The world’s internet service providers (ISPs), wireless carriers, and others in the network business are always looking for good security people, as are all the big tech companies, including Google, Microsoft, and Amazon. While testifying before Congress in spring 2018, Mark Zuckerberg promised to add ten thousand employees to its ranks to handle cybersecurity and content management to protect user data. These days, every big tech company has multiple offices around the globe, meaning a person can get a computer security job with Cisco in San Jose, where the company has its headquarters, or outside Baltimore, where its Talos threat intelligence and research group is based, or Austin, Texas, where Talos operates a satellite office. Banks need small battalions of IT security people in its offices around the globe, as do health-care companies, retailers, and pretty much any business whose chief executives live in fear of a data breach that brings unwanted media attention. So, too, do governments and nonprofits and universities as well as small and medium-sized businesses. Those that can’t afford a dedicated cybersecurity team (and even some that can) have contracts with consultancies and other businesses that help them build and maintain their defenses.

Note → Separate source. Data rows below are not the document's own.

/-- When each command falls due with the second that passes on `s` (log 1). -/
def FallsDue (s : State) (i : Instr) : Prop :=
  let c := s.env.cfg.set
  let t := s.advanced
  let u := s.plant.pumps
  let x := t.plant.pumps
  match i with
  | .levelMinuteTimer => 60 ≤ t.env.level.minuteSecs
  | .floatDebounceExpiry f => ∃ n, (t.env.level.float f).debounce = some n ∧ 2 ≤ n
  | .clockMinute => s.env.clock.isSet = true ∧ 59 ≤ s.env.clock.second
  | .lineMinuteTick => 60 ≤ t.env.clock.lineSecs
  | .tariffDebounceExpiry => ∃ n, t.env.clock.lineDebounce = some n ∧ 5 ≤ n
  | .spacingTimerElapsed => u.spacing < c.startSpacing ∧ c.startSpacing ≤ x.spacing
  | .stagnationMinute => 60 ≤ x.stagnationSecs
  | .restEnd p => pumpNumber p ≤ c.pumpsFitted ∧ (u.recs.get p).state = .resting ∧ c.restTime ≤ (x.recs.get p).timer
  | .feedbackTimeExpiry p =>
    pumpNumber p ≤ c.pumpsFitted ∧ (u.recs.get p).state = .starting ∧ (x.recs.get p).timer = c.feedbackTime
  | .feedbackWithoutCommand p =>
    pumpNumber p ≤ c.pumpsFitted ∧
      ((u.recs.get p).state = .off ∨ (u.recs.get p).state = .called ∨ (u.recs.get p).state = .resting) ∧
      c.feedbackTime ≤ (x.recs.get p).feedbackSecs
  | .simulatedFeedbackChange p =>
    pumpNumber p ≤ c.pumpsFitted ∧ s.env.sys.mode = .commission ∧ (x.recs.get p).simSecs = 2 ∧
      (u.recs.get p).simFeedback ≠
        if (u.recs.get p).state = .starting ∨ (u.recs.get p).state = .running then .present else .absent
  | .fillMinuteTimer => s.plant.fill.windowOpen = true ∧ 60 ≤ t.plant.fill.minuteSecs
  | .lowWetTimerExpiry => s.plant.fill.lowWet < 10 ∧ 10 ≤ t.plant.fill.lowWet
  | .simulatedInflowPulse =>
    t.env.sys.mode = .commission ∧ t.env.sys.sim.inflowRate ≠ 0 ∧ t.env.sys.sim.total60 / (60 * c.litresPerPulse) ≠ 0
  | .releaseTimerExpiry => t.plant.guard.core.release.running = true ∧ 60 ≤ t.plant.guard.core.release.value
  | .runOnTimerExpiry => t.plant.guard.core.runOn.running = true ∧ 120 ≤ t.plant.guard.core.runOn.value
  | .autoClearTimerExpiry => t.plant.guard.core.autoClear.running = true ∧ 30 ≤ t.plant.guard.core.autoClear.value
  | .heaterTimerExpiry z =>
    ((s.plant.frost.zones.get z).state = .off ∧ (s.plant.frost.zones.get z).timer + 1 = 60) ∨
      ((s.plant.frost.zones.get z).state = .heat ∧ (s.plant.frost.zones.get z).timer + 1 = 120)
  | .fallbackPhaseChange z => ∃ f, (t.plant.frost.zones.get z).fallback = some f ∧ 10 ≤ f.minutes
  | .freezeTimerMinute z => 60 ≤ (t.plant.frost.zones.get z).freezeSecs
  | .circWaitTimerExpiry => s.plant.frost.circ.state = .demanded ∧ 600 ≤ s.plant.frost.circ.wait + 1
  | .circRunCompletion => s.plant.frost.circ.state = .run ∧ c.circRunTime * 60 ≤ s.plant.frost.circ.run + 1
  | .circRetryTimerExpiry => s.plant.frost.circ.state = .refused ∧ 600 ≤ s.plant.frost.circ.retry + 1
  | .clearTrendDone => s.plant.telem.clear ≠ none ∧ 2 ≤ t.plant.telem.clearSecs
  | .trendIntervalTimer => c.trendInterval ≤ t.plant.telem.interval
  | .reportTimerExpiry => s.plant.telem.batch ≠ [] ∧ c.reportPeriod ≤ t.plant.telem.report
  | .silenceStart => s.link.silence = false ∧ c.supervision ≠ 0 ∧ c.supervision ≤ t.link.supervision
  | _ => False

theorem mem_spacingDues (i : Instr) (c : Settings) (old u : Pumps) : i ∈ spacingDues c old u ↔
    (old.spacing < c.startSpacing ∧ c.startSpacing ≤ u.spacing) ∧ i = .spacingTimerElapsed := by
  simp [spacingDues, mem_due]

theorem waited_iff (d : Option Nat) (n : Nat) : waited d n = true ↔ ∃ k, d = some k ∧ n ≤ k := by
  simp [waited, Option.any_eq_true]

The job options themselves are varied and allow for different skill levels and personalities. “What’s great about computer security is the range,” Mark Seiden said. For those seeking a more traditional work schedule, there are ample jobs in auditing and compliance. These are the legions that businesses hire to ensure that its people are following its own rules and procedures and those imposed by any relevant regulatory agencies. These are the “clerks and accountants” of the info-sec world, Seiden said, who can be found working for the companies themselves or at tech consulting firms or the country’s accounting giants, which are among those that have moved into cybersecurity. “It’s not particularly fascinating work, but it’s the kind of job that’ll let you raise a family and work regular hours and make a good salary,” Seiden continued. There are also the insurance adjustors who investigate the claims for businesses carrying the cyber insurance that compensates them in case they’re the victim of a data breach or other cybercrimes. There are also policy jobs to be had inside government and businesses. These are the people who write the rules and protocols that everyone must follow when handling people’s personal data.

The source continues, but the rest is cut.